Всё, сдохла ЗУшка, заработала басовитая скорострелка, наверное, бэхи: БМП-то хоть и обездвижен, но вооружен. Кто-то, очевидно, раненый, умудрился забраться под бэтр, и теперь бьет из-под колес круто вверх, по посадке: я вижу его ствол, время от времени руки на цевье автомата, но самого врага скрывают колеса. Пытаюсь отстреливать тех, кто лезет через левый борт, и поймать-уловить его цевье справа.

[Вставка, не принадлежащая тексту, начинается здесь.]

theorem State.spriteBit_small (s : State) {n : BitVec 4} (h : ¬ (s.hires = true ∧ n = 0)) (row col : Nat) :
    s.spriteBit (spriteShape s.hires n) row col = (s.readByte (s.I.toNat + row)).getLsbD (7 - col) := by
  rw [spriteShape_small h, State.spriteBit, if_pos rfl]

/-- Columns 0 to 7 of a big sprite's row are the bits of its first byte. -/
theorem State.spriteBit_big_left (s : State) {n : BitVec 4} (h : s.hires = true ∧ n = 0) (row : Nat) {col : Nat}
    (hcol : col < 8) :
    s.spriteBit (spriteShape s.hires n) row col = (s.readByte (s.I.toNat + 2 * row)).getLsbD (7 - col) := by
  have hindex : 15 - col - 8 = 7 - col := by omega
  rw [spriteShape_big h, State.spriteBit, if_neg (by decide), wordOfBytes, BitVec.getLsbD_append,
    if_neg (by omega), hindex]

/-- Columns 8 to 15 of a big sprite's row are the bits of its second byte. -/
theorem State.spriteBit_big_right (s : State) {n : BitVec 4} (h : s.hires = true ∧ n = 0) (row : Nat) {col : Nat}
    (hcol : 8 ≤ col) :
    s.spriteBit (spriteShape s.hires n) row col = (s.readByte (s.I.toNat + 2 * row + 1)).getLsbD (15 - col) := by
  rw [spriteShape_big h, State.spriteBit, if_neg (by decide), wordOfBytes, BitVec.getLsbD_append, if_pos (by omega)]

/-- Settles O45: the shape is the model's own, and each bit is a digit of the byte that holds it. -/
theorem spriteShapeAndBits : Obligations.SpriteShapeAndBits := by
  refine ⟨fun hires n => rfl, fun s n row col => ⟨fun h _ => ?small, fun h hcol => ?left, fun h hcol _ => ?right⟩⟩
  case small => rw [s.spriteBit_small h, getLsbD_eq_decide, decide_eq_true_iff]
  case left => rw [s.spriteBit_big_left h row hcol, getLsbD_eq_decide, decide_eq_true_iff]
  case right => rw [s.spriteBit_big_right h row hcol, getLsbD_eq_decide, decide_eq_true_iff]

/-! ## Draws that write no pixel -/

/-- Settles O44: the failed access. -/
theorem drawFailsPastMemory : Obligations.DrawFailsPastMemory := by
  intro s x y n h
  rw [exec_drw, State.accessIndexed_out _ _ _ h]

/-- A draw of no cells. -/
theorem State.drawSprite_of_no_cells {s : State} {x y : RegIdx} {shape : SpriteShape}
    (h : s.spriteCells x y shape = []) : s.drawSprite x y shape = { s with V := s.V.set 15 0 } := by
  rw [State.drawSprite, h]
  rfl

/-- Settles O46: the empty sprite has no rows, so it has no cells and needs no byte of memory. -/
theorem lowResolutionEmptyDraw : Obligations.LowResolutionEmptyDraw := by
  intro s x y hlow hI
  have hshape : spriteShape s.hires 0 = ⟨0, 8, 0⟩ := spriteShape_small (by simp [hlow])
  have hcells : s.spriteCells x y (spriteShape s.hires 0) = [] := by rw [hshape]; rfl
  rw [exec_drw_in x y 0 s (by rw [hshape]; exact hI), State.drawSprite_of_no_cells hcells]

/-! ## The order of the bits, and two draws (R213) -/

/-- Distinct cells of the storage composite alike in any order. -/
theorem composite_perm (fb : Framebuffer) {cells cells' : List (Nat × Nat)} (h : cells.Perm cells') (hn : cells'.Nodup)
    (hb : ∀ p ∈ cells', p.1 < 128 ∧ p.2 < 64) : composite fb cells = composite fb cells' := by
  obtain ⟨hlit, hhit⟩ := composite_spec fb cells (h.nodup_iff.mpr hn) fun p hp => hb p (h.mem_iff.mp hp)
  obtain ⟨hlit', hhit'⟩ := composite_spec fb cells' hn hb
  refine Prod.ext (Framebuffer.ext_lit _ _ fun c r _ _ => ?cell) ?collision
  case cell => simp only [hlit, hlit', h.mem_iff]
  case collision => simp only [hhit, hhit', h.mem_iff]

/-- The cells of a sprite lie in the storage. -/
theorem State.spriteCells_in_storage {s : State} {x y : RegIdx} {n : BitVec 4} {p : Nat × Nat}
    (hp : p ∈ s.spriteCells x y (spriteShape s.hires n)) : p.1 < 128 ∧ p.2 < 64 := by
  obtain ⟨hc, hr⟩ := ((s.mem_spriteCells x y n p.1 p.2).mp hp).in_window
  exact ⟨hc.trans_le s.activeWidth_bounds.2, hr.trans_le s.activeHeight_bounds.2⟩

/-- Settles O48: the cells are distinct, so the compositor's result speaks of them as a set. -/
theorem drawOrderIsIrrelevant : Obligations.DrawOrderIsIrrelevant := fun s x y n _ =>
  ⟨s.nodup_spriteCells x y n, fun hperm =>
    composite_perm s.FB hperm (s.nodup_spriteCells x y n) fun _ hp => State.spriteCells_in_storage hp⟩

theorem flagByte_eq_one_iff (b : Bool) : flagByte b = 1 ↔ b = true := by
  cases b <;> decide

/-- The state between the two draws: the sprite drawn once, and the registers put back. -/
def State.drawnOnce (s : State) (x y : RegIdx) (n : BitVec 4) : State :=
  { s.drawSprite x y (spriteShape s.hires n) with V := s.V }

section
variable (s : State) (x y : RegIdx) (n : BitVec 4)

/-- Neither the sprite nor its origin has changed, so the second draw covers the same cells. -/
theorem State.drawnOnce_covers (c r : Nat) : (s.drawnOnce x y n).SpriteCovers x y n c r ↔ s.SpriteCovers x y n c r :=
  Iff.rfl

/-- The second draw finds a covered cell lit exactly when the first found it unlit. -/
theorem State.lit_drawnOnce {c r : Nat} (h : s.SpriteCovers x y n c r) :
    Framebuffer.lit (s.drawnOnce x y n).FB c r = !Framebuffer.lit s.FB c r := s.lit_drawSprite_of_covers x y n h

/-- Every cell is toggled twice or not at all. -/
theorem State.drawSprite_drawnOnce_FB : ((s.drawnOnce x y n).drawSprite x y (spriteShape s.hires n)).FB = s.FB := by
  refine Framebuffer.ext_lit _ _ fun c r _ _ => ?_
  by_cases h : s.SpriteCovers x y n c r
  · have hagain := (s.drawnOnce_covers x y n c r).mpr h
    exact ((s.drawnOnce x y n).lit_drawSprite_of_covers x y n hagain).trans
      (by rw [s.lit_drawnOnce x y n h, Bool.not_not])
  · have hagain := mt (s.drawnOnce_covers x y n c r).mp h
    exact ((s.drawnOnce x y n).lit_drawSprite_of_not_covers x y n hagain).trans
      (s.lit_drawSprite_of_not_covers x y n h)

Почему они не пытаются завести БТР? Заглох – это ведь не обязательно поврежден!
Сверху слева всё очень громко – видно, дела худо. И да, накаркал: они завели бэтр и по чуть-чуть сдают назад, а неведомый стрелок был как раз между колес – и поорать долго не успел. Какой-то смельчак за кормой БТР перебежал со стороны посадки на шоссейную сторону кювета, а в посадке никого, кроме наших, нет. Дай бог ему удачи!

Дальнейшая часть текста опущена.